* RECORDS SUPPLIED
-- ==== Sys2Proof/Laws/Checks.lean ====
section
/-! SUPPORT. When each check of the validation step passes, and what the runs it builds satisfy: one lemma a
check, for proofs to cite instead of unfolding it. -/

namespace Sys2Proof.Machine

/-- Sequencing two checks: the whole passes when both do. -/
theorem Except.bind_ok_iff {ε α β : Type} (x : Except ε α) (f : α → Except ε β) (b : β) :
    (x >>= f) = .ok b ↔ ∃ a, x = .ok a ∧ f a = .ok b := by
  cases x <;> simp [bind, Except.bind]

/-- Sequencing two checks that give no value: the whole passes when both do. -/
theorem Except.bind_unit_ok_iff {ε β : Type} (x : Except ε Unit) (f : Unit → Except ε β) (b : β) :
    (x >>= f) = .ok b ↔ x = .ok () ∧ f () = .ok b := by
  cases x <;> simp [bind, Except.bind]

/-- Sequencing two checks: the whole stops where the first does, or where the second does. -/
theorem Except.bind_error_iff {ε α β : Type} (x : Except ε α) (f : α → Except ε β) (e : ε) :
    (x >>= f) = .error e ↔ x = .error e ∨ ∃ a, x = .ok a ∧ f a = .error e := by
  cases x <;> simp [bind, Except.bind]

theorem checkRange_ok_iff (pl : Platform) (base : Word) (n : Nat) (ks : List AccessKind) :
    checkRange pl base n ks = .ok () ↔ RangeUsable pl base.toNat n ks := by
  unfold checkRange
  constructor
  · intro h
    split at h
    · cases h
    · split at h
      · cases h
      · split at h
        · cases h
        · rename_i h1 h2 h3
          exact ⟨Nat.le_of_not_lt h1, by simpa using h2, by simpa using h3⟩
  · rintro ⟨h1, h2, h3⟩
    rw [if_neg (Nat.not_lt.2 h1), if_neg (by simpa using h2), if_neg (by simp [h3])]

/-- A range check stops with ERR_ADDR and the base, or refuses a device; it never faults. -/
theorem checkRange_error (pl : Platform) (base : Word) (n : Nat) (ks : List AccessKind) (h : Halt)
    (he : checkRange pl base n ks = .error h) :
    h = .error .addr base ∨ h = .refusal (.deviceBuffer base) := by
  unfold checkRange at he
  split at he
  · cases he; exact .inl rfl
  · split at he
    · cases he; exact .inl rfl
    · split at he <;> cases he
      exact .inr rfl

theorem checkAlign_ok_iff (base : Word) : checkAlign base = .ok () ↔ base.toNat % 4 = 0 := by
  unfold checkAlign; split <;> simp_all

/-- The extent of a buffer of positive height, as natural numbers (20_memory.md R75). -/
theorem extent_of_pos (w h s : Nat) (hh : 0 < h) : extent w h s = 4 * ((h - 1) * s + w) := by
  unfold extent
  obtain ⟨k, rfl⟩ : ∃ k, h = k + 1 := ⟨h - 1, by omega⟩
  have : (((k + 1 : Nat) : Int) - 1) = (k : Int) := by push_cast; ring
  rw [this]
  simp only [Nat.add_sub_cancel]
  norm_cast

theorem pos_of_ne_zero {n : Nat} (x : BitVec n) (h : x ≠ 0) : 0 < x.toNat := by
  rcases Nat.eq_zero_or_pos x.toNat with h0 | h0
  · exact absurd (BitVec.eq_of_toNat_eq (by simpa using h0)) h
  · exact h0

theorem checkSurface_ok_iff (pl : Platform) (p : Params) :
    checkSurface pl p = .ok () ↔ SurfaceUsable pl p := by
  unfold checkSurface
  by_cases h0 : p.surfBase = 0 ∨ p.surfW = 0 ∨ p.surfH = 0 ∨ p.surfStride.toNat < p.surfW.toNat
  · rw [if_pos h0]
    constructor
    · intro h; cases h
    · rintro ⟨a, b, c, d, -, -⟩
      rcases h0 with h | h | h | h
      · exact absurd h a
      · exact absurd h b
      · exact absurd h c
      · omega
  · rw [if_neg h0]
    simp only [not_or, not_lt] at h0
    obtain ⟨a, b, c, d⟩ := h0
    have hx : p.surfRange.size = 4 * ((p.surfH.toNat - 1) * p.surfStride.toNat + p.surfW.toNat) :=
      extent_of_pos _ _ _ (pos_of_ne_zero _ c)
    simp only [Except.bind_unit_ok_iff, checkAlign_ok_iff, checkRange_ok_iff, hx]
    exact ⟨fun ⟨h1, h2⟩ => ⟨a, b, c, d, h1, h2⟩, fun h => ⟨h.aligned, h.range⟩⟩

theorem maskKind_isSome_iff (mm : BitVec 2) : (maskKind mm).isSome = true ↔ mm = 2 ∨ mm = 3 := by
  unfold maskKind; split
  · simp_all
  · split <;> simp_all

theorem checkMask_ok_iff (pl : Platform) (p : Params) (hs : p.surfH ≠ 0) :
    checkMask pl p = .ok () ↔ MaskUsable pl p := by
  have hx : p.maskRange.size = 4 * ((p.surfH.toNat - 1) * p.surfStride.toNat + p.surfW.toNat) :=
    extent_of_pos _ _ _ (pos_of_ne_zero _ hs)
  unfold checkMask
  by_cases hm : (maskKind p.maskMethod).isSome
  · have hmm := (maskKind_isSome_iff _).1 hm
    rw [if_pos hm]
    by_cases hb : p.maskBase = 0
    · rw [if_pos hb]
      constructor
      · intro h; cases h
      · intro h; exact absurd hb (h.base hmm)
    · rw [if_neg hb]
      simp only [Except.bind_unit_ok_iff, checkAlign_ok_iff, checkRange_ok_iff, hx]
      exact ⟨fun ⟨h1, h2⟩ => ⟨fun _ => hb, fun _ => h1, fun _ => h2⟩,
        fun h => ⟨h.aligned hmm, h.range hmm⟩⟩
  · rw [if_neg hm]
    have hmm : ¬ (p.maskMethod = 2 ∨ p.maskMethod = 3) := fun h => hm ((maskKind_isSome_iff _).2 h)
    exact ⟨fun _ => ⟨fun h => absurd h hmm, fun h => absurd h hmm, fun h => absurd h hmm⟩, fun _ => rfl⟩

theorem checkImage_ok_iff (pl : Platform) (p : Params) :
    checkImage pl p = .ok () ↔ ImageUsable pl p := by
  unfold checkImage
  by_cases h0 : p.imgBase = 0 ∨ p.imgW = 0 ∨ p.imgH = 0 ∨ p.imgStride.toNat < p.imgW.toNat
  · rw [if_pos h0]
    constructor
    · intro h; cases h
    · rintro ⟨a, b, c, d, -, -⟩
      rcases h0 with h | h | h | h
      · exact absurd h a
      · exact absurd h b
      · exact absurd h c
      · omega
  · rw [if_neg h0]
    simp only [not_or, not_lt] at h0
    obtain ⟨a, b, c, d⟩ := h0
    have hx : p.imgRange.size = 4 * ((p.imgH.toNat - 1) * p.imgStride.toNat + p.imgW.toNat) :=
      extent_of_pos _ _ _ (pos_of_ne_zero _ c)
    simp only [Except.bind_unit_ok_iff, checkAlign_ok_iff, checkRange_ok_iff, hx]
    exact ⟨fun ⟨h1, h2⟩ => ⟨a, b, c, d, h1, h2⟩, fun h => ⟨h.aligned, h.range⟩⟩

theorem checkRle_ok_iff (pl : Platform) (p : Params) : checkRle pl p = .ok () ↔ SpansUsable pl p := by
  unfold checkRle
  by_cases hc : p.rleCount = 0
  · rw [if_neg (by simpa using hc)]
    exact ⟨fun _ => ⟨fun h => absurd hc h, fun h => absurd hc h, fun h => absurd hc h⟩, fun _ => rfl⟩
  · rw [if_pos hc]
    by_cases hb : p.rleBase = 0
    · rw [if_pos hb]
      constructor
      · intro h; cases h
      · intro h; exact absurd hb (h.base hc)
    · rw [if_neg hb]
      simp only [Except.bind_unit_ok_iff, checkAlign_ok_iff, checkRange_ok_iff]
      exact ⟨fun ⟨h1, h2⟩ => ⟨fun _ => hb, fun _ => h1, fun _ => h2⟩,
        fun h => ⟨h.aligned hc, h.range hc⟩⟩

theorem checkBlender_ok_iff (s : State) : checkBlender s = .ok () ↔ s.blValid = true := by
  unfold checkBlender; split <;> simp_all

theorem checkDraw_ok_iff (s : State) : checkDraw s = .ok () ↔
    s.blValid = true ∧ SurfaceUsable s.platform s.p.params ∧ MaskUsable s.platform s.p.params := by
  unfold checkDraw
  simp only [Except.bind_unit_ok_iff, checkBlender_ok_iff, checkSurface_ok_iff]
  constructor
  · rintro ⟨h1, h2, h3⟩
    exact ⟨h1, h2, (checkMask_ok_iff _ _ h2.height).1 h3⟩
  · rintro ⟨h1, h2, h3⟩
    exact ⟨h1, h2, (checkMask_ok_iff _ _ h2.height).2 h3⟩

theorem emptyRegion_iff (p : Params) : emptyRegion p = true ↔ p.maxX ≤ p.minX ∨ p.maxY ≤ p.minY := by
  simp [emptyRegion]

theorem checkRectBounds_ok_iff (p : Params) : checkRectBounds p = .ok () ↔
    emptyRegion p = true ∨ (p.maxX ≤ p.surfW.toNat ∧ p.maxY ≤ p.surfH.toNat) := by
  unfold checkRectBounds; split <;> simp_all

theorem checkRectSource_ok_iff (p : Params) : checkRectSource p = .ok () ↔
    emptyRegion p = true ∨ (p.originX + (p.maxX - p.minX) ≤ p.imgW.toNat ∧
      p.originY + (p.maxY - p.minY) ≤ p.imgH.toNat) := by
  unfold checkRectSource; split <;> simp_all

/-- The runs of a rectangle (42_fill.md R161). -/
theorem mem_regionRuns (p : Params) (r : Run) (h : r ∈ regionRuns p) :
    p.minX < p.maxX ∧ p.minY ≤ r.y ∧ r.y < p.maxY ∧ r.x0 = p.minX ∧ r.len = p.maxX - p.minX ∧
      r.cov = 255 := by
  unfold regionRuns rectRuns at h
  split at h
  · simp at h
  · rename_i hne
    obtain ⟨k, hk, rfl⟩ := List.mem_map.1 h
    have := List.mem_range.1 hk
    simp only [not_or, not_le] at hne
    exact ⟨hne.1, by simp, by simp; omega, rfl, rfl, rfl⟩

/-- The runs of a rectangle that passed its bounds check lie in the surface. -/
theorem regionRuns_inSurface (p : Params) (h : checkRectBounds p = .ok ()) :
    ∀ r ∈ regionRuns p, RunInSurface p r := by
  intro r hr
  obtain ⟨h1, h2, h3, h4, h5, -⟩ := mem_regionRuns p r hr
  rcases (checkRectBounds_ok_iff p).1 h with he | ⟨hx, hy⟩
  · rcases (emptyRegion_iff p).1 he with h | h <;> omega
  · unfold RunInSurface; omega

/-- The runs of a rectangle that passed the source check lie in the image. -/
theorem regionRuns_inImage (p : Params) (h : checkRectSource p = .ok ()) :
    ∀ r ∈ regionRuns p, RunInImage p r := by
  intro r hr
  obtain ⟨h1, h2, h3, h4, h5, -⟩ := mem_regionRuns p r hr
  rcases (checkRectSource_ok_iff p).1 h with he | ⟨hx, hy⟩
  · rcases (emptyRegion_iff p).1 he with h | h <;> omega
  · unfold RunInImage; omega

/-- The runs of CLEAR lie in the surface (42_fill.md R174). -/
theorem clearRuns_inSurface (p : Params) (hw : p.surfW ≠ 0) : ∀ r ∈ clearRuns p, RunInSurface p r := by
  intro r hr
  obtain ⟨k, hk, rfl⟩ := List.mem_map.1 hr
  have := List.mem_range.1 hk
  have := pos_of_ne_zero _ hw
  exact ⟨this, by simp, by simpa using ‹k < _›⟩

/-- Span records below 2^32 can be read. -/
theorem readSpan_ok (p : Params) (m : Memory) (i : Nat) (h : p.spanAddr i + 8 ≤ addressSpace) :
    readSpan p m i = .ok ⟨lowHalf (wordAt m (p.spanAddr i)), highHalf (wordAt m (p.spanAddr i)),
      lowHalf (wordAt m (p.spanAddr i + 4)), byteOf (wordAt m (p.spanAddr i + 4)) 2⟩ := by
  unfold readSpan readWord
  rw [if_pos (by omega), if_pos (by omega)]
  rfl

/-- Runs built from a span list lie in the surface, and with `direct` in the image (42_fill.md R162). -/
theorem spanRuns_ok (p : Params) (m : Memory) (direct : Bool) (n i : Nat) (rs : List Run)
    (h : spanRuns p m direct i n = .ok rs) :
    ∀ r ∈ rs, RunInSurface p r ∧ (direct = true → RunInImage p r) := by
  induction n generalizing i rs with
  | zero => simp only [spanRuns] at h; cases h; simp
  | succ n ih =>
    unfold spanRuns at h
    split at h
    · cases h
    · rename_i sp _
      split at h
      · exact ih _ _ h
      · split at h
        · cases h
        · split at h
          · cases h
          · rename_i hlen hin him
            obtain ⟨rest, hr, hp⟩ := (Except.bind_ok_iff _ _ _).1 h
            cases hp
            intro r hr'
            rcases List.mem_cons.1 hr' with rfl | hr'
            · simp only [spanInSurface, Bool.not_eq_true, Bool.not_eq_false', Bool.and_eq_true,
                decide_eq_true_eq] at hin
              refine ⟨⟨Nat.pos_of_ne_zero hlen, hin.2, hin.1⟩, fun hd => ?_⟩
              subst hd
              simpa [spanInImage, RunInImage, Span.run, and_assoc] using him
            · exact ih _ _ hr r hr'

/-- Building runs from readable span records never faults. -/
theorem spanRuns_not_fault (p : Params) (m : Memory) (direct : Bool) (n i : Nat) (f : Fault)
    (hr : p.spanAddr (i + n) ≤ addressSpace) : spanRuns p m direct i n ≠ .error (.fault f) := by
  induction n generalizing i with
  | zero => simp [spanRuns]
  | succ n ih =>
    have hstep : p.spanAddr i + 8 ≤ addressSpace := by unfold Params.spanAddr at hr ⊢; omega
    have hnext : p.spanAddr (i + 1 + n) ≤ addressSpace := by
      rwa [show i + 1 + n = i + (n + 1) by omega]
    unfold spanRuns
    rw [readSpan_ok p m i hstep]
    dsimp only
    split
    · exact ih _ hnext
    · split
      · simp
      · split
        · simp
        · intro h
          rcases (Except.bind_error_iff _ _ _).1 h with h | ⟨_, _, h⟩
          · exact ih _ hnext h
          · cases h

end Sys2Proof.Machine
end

--

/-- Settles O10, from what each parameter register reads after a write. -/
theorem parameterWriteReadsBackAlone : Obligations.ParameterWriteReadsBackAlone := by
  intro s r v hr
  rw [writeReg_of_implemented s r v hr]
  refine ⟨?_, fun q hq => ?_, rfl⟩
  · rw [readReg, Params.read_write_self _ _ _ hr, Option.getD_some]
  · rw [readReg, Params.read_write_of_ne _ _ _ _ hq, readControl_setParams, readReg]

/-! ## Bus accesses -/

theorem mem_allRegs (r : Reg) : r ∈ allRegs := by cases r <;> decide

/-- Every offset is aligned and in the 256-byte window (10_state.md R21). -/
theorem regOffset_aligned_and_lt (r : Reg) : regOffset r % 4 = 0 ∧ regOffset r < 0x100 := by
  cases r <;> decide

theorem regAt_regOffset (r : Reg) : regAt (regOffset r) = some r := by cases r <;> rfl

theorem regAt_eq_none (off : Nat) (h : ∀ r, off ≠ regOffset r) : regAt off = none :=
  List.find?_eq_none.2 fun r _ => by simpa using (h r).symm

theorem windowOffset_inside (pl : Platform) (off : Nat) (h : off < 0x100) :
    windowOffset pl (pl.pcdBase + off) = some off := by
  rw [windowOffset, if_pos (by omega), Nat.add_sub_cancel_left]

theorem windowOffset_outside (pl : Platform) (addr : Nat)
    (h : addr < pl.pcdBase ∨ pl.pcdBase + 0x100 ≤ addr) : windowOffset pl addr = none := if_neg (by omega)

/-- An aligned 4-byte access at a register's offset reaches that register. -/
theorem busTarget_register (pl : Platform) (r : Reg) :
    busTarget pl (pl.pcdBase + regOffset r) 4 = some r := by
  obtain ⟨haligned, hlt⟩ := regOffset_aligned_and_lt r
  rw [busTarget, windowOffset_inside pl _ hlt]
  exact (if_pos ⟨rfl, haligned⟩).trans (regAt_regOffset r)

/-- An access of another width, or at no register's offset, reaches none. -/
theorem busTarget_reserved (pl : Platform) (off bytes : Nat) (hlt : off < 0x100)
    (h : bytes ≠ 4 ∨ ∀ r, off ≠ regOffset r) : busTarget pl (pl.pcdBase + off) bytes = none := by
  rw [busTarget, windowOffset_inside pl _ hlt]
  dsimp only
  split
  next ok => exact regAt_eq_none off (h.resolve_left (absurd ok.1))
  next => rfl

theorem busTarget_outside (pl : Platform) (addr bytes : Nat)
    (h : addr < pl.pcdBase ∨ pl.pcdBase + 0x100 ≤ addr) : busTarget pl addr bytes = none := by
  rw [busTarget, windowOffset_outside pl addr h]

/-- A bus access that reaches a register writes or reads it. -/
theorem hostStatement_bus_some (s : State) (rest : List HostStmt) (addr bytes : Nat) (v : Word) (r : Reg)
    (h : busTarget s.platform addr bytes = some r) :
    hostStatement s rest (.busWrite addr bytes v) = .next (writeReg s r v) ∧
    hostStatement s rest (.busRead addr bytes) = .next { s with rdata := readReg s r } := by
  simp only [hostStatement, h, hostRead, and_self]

* EXERCISE DETAILS
Check each line above for the string "lowHalf" and return those that contain it.

* RESULT
    readSpan p m i = .ok ⟨lowHalf (wordAt m (p.spanAddr i)), highHalf (wordAt m (p.spanAddr i)),
      lowHalf (wordAt m (p.spanAddr i + 4)), byteOf (wordAt m (p.spanAddr i + 4)) 2⟩ := by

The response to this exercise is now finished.